On this website, I have, in both static pages and blog form: College memoirs of how I’ve handled abuse/bullying in the past and risen above it.
The process of my journey from a recent, traumatic bullying experience, through the anger and pain, hopefully to rise above it through writing therapy.
Also travelogues and book reviews, including the Left Behind series. Excerpts from my fiction (my pen name is Nerissa McCanmore).
I’m a Christian.
I feel I’m spiritually banging on the door to be let in to the Orthodox Church, which is full of rich traditions in its liturgy, doctrine and practices. It is the continuation of the Early Church, with its saints and martyrs.
So I am now a member of the Orthodox Church. By the way, that means I have to take repentance seriously. So if I have wronged anybody reading this profile, please forgive me.
I am an ISFJ on the Keirsey Personality Test. That means Introverted (100%) Sensing (50%) Feeling (62%) Judging (67%). That means I am a Protector Guardian, a behind-the-scenes worker who wants to see my loved ones safe and secure.
I am very concerned with being kind; as an introvert, however, I am also often misunderstood as stand-offish. In reality, however, my shyness vanishes if I judge you to be trustworthy and “safe.”
With most people, it’s hard to get beyond “hello” and the occasional smile; I will return a hug, but with discomfort, and will never give one.
But if you enter my circle of close friends and family, I will become talkative and warm, especially one-on-one. (I’m still usually quiet in a group of two or more friends.) If I adopt you into my family circle, the hugs and other expressions of affection become easy.
ISFJs are extremely warm and demonstrative within the family circle. –Marina Margaret Heiss, ISFJ
They are not as outgoing and talkative as the Providers, except with close friends and relatives. With these they can chat tirelessly about the ups and downs in their lives, moving (like all the Guardians) from topic to topic as they talk over their everyday concerns.
However, their shyness with strangers is often misjudged as stiffness, even coldness, when in truth these Protectors are warm-hearted and sympathetic, giving happily of themselves to those in need. —Keirsey.com, Portrait of the Protector
I believe I have nonverbal learning disorder (NVLD), which I describe here with lots of linkies. It has been a struggle all my life, socially, academically and in dealing with everyday tasks. I am often misunderstood, sometimes severely so.
But I graduated college with honors, made friends, got married, started a family, held down jobs, even wrote books. It has taken me longer to learn many things–writing, math, social graces, body language–but I usually learn eventually.
My handwriting was chicken scratches up through eighth grade, but in high school it finally became legible and pretty.
Fractions, long division, interest rates, and other forms of higher math caused me trouble in school, though I did well in algebra and algebra-trigonometry.
But I excel at picking up codes, computer work, spelling, punctuation, typing, and other things to do with words.

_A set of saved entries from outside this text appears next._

theorem witness_DestinationCells : 76799 ∈ destCells .two 159 119 ∧ 38399 ∈ destCells .one 159 119 ∧
    76799 < Config.dstN .two ∧ 38399 < Config.dstN .one := by decide
/-- The last cell, for ConversionResultOfEveryInterleaving. -/
theorem witness_ConversionResult_cell :
    76799 < 38400 * waiting.hrep.val ∧ 159 = 76799 % (160 * waiting.hrep.val) / waiting.hrep.val ∧
      119 = 76799 / (160 * waiting.hrep.val) / 2 := by decide
theorem witness_Gamma_neighbours : (6#8).toNat = (5#8).toNat + 1 ∧ (5#8).toNat = (4#8).toNat + 1 := by decide
theorem witness_Gamma_low : State.reset.blState = .idle ∧ State.reset.displaySleep = false ∧ 1 ≤ (3#8).toNat ∧
    (3#8).toNat ≤ 3 := by decide
theorem witness_Invariants : ∃ s t : State, s.Inv ∧ step s = .next t :=
  ⟨{ sleepWait .leaveSleep with inputs := [.request (.port .slpAck)] }, _,
    ⟨by decide, by decide, by decide, by decide, by decide, by decide, by decide, by decide, by decide,
      ⟨by decide, by decide⟩, ⟨by decide, by decide⟩, by decide⟩, rfl⟩
theorem witness_ResetMeets : Memory.wf [(0, 1#8), (4294967295, 2#8)] := by decide
/-- For both statements about a reset event. -/
theorem witness_Reset : ({ wakeWait 9#8 with inputs := [.reset] } : State).inputs = [.reset] := rfl
theorem witness_HostMemory :
    ∃ (s t : State) (m : Memory) (e : Event) (rest : List Event), s.inputs = e :: rest ∧
      (∀ addr bytes, e ≠ .hostStore addr bytes ∧ e ≠ .mapMemory addr bytes) ∧
      (∀ i < 19200, ∀ j < 4, pixelByte { s with hostMem := m } s.convBase i j = pixelByte s s.convBase i j) ∧
      step s = .next t := by
  refine ⟨convertingAt 0 [], _, [(0, 1#8)], .convTurn, [], rfl,
    fun _ _ => ⟨fun h => (by cases h), fun h => (by cases h)⟩, fun i hi j hj => ?_, rfl⟩
  have haddr : (pixelAddr (convertingAt 0 []).convBase i + BitVec.ofNat 32 j).toNat = 0x20000000 + 4 * i + j := by
    simp only [pixelAddr, convertingAt, Config.srcStride, BitVec.toNat_add, BitVec.toNat_ofNat]
    omega
  simp only [pixelByte, haddr, memByte]
  simp [cellLookup, convertingAt]
theorem witness_HostStore :
    ∃ (s : State) (rest : List Event) (addr : Word) (bytes : List Byte),
      s.inputs = .hostStore addr bytes :: rest ∧ bytes.length ≤ 2 ^ 32 ∧ bytes[1]? = some 2#8 ∧
        ∀ k < bytes.length, addr + BitVec.ofNat 32 k ≠ 5#32 :=
  ⟨{ State.reset with inputs := [.hostStore 0xFFFFFFFF#32 [1#8, 2#8]] }, [], 0xFFFFFFFF#32, [1#8, 2#8], rfl,
    by decide, rfl, by decide⟩
/-- Bytes that wrap past the top of memory, the second at an address that answers already. -/
theorem witness_MappedMemory :
    ∃ (s : State) (rest : List Event) (addr : Word) (bytes : List Byte),
      s.inputs = .mapMemory addr bytes :: rest ∧ bytes.length ≤ 2 ^ 32 ∧ bytes[1]? = some 2#8 ∧
        memByte s.hostMem (addr + BitVec.ofNat 32 1).toNat = some 9#8 ∧
        ∀ k < bytes.length, addr + BitVec.ofNat 32 k ≠ 5#32 :=
  ⟨{ State.reset with hostMem := [(0, 9#8)], inputs := [.mapMemory 0xFFFFFFFF#32 [1#8, 2#8]] }, [], 0xFFFFFFFF#32,
    [1#8, 2#8], rfl, by decide, rfl, by decide, by decide⟩
theorem witness_Writers :
    ∃ (s t : State) (rest : List Event), s.inputs = .convTurn :: rest ∧ Event.convTurn ≠ .reset ∧ step s = .next t ∧
      ¬ isCommand .convTurn ∧ ∀ g, ¬ eventWrites g .convTurn :=
  ⟨convertingAt 0 [], _, [], rfl, by decide, rfl, (by rintro (⟨w, h⟩ | ⟨w, h⟩) <;> cases h),
    (by rintro g ⟨d, h⟩; cases h)⟩
theorem witness_OnlyCommands :
    ∃ (s t : State) (n : Nat), (∀ e ∈ s.inputs.take n, ¬ isCommand e) ∧ run n s = .next t ∧ s.convState = .idle ∧
      s.blState = .idle :=
  ⟨{ State.reset with inputs := [.convTurn] }, _, 1,
    (by intro e he; simp at he; subst he; rintro (⟨w, h⟩ | ⟨w, h⟩) <;> cases h), rfl, rfl, rfl⟩
theorem witness_Units_effects :
    (∃ t, exec (.setBacklight 9#8) State.reset = .next t) ∧ (∃ t, exec .slpAck (wakeWait 9#8) = .next t) ∧
      (∃ t, exec .convert State.reset = .next t) ∧ ∃ t, convTurn (convertingAt 0 []) = t :=
  ⟨⟨_, rfl⟩, ⟨_, rfl⟩, ⟨_, rfl⟩, ⟨_, rfl⟩⟩
theorem witness_DrainHolds :
    ∃ (s t : State) (n : Nat), s.drainBusy = true ∧ s.convState ≠ .converting ∧
      (∀ e ∈ s.inputs.take n, e ≠ .reset ∧ e ≠ .request (.port .drainBusyFall)) ∧ run n s = .next t ∧
      s.convState = .waitDrain :=
  ⟨{ State.reset with convState := .waitDrain, drainBusy := true, inputs := [.convTurn] }, _, 1, rfl, by decide,
    by decide, rfl, rfl⟩
theorem witness_DrainContract :
    ∃ (s t : State) (rest : List Event), s.inputs = .request (.port .drainBusyRise) :: rest ∧
      drainContract s (.request (.port .drainBusyRise)) ∧ (s.drainBusy = true → s.convState ≠ .converting) ∧
      step s = .next t :=
  ⟨{ State.reset with inputs := [.request (.port .drainBusyRise)] }, _, [], rfl, fun _ => rfl, by decide, rfl⟩
/-- The second clause's premise: a converter's turn during a drain. -/
theorem witness_DrainContract_busy :
    ∃ (s t : State) (rest : List Event), s.inputs = .convTurn :: rest ∧ drainContract s .convTurn ∧
      (s.drainBusy = true → s.convState ≠ .converting) ∧ step s = .next t ∧ s.drainBusy = true ∧
      Event.convTurn ≠ .reset :=
  ⟨{ State.reset with convState := .waitDrain, drainBusy := true, inputs := [.convTurn] }, _, [], rfl,
    fun h => (by cases h), fun _ => (by decide), rfl, rfl, by decide⟩
theorem witness_Refused :
    ∃ (s : State) (e : Event) (rest : List Event), s.inputs = e :: rest ∧ step s = .refused .ackWithoutRequest :=
  ⟨{ State.reset with inputs := [.request (.port .slpAck)] }, _, [], rfl, rfl⟩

I am very detail-oriented.
I have published a fantasy novel and a Gothic story collection; more info below.
I have always been different. I never knew why. I didn’t much care for most fashions or how things are supposed to be done. I’ve often been clueless about fashion rules. I’ve had trouble understanding people and why they react the way they do.
As a child I spent more time alone, building fantastic worlds and alien languages, than I did with people. I seem to be drawn to the oddballs, outcasts even.
While other women in church want to listen to Steve Green, cook, watch movies that make you cry, and do crafts, I want to blast Type O Negative, write or read Gothics, and watch “Lord of the Rings.”
Following the latest Christian trends makes me want to gag. (Purpose-Driven Life or Prayer of Jabez? No, just give me a good translation of the Bible and some study helps!) I tried reading the Message Bible. Everyone talks about it like it’s the best version ever, but I found it to be a flawed interpretation that cannot be used as a guide.
I don’t use Christianese.
As far as culture, I do not want to be a soccer mom or do “playdates.” I do not believe in Baby Einstein or cutting all TV and sugar out of a child’s life.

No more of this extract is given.